WHAT YOU NEED TO DO »
For this exercise, please reproduce the records below word for word, from the first line through the line with "s.me s := rfl".

Stored data
+ + +
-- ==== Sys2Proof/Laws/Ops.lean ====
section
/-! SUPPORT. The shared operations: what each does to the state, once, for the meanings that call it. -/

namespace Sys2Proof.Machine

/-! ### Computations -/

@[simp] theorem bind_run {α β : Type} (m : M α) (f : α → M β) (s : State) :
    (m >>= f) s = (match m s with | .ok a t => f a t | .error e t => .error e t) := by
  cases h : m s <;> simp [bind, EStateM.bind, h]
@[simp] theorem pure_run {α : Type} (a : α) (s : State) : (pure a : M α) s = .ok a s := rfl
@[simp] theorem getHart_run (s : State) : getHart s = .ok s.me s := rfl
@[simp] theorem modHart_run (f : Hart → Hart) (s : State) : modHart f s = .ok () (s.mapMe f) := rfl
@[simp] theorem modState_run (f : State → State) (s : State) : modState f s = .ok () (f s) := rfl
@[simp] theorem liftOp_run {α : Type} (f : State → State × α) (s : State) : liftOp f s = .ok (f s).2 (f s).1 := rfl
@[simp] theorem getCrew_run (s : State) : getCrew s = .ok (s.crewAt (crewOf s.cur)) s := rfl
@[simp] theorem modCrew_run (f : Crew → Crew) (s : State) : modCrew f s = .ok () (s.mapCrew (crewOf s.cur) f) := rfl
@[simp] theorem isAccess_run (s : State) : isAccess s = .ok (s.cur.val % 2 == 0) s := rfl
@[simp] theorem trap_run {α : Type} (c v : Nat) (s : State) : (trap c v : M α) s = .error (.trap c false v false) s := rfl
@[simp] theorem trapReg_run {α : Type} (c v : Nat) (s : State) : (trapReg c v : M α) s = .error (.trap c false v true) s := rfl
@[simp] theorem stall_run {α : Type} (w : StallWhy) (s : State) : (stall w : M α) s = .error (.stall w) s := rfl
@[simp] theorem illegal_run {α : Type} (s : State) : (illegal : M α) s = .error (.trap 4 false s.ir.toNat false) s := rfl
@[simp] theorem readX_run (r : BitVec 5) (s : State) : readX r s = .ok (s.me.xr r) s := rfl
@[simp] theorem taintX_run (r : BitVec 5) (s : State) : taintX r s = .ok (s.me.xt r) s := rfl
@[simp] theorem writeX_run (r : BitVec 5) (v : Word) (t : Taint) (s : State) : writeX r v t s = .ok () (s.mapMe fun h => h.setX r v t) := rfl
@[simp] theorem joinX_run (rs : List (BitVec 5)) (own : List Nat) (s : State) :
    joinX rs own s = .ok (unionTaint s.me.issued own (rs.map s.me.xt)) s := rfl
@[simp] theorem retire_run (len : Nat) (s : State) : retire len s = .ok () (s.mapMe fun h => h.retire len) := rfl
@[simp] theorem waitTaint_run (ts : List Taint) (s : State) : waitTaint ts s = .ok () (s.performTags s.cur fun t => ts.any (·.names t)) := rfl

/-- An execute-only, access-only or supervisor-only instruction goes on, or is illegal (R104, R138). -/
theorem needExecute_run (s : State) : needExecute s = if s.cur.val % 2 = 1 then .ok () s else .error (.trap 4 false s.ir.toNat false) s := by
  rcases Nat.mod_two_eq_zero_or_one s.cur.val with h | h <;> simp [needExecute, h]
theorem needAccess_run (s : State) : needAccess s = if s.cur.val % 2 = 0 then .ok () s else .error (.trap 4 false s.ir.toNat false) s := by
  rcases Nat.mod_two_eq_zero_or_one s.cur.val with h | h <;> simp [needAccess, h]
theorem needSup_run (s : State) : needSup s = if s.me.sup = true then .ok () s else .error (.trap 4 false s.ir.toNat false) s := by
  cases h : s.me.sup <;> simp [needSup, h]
+ + +
ANSWER »
-- ==== Sys2Proof/Laws/Ops.lean ====
section
/-! SUPPORT. The shared operations: what each does to the state, once, for the meanings that call it. -/

namespace Sys2Proof.Machine

/-! ### Computations -/

@[simp] theorem bind_run {α β : Type} (m : M α) (f : α → M β) (s : State) :
    (m >>= f) s = (match m s with | .ok a t => f a t | .error e t => .error e t) := by
  cases h : m s <;> simp [bind, EStateM.bind, h]
@[simp] theorem pure_run {α : Type} (a : α) (s : State) : (pure a : M α) s = .ok a s := rfl
@[simp] theorem getHart_run (s : State) : getHart s = .ok s.me s := rfl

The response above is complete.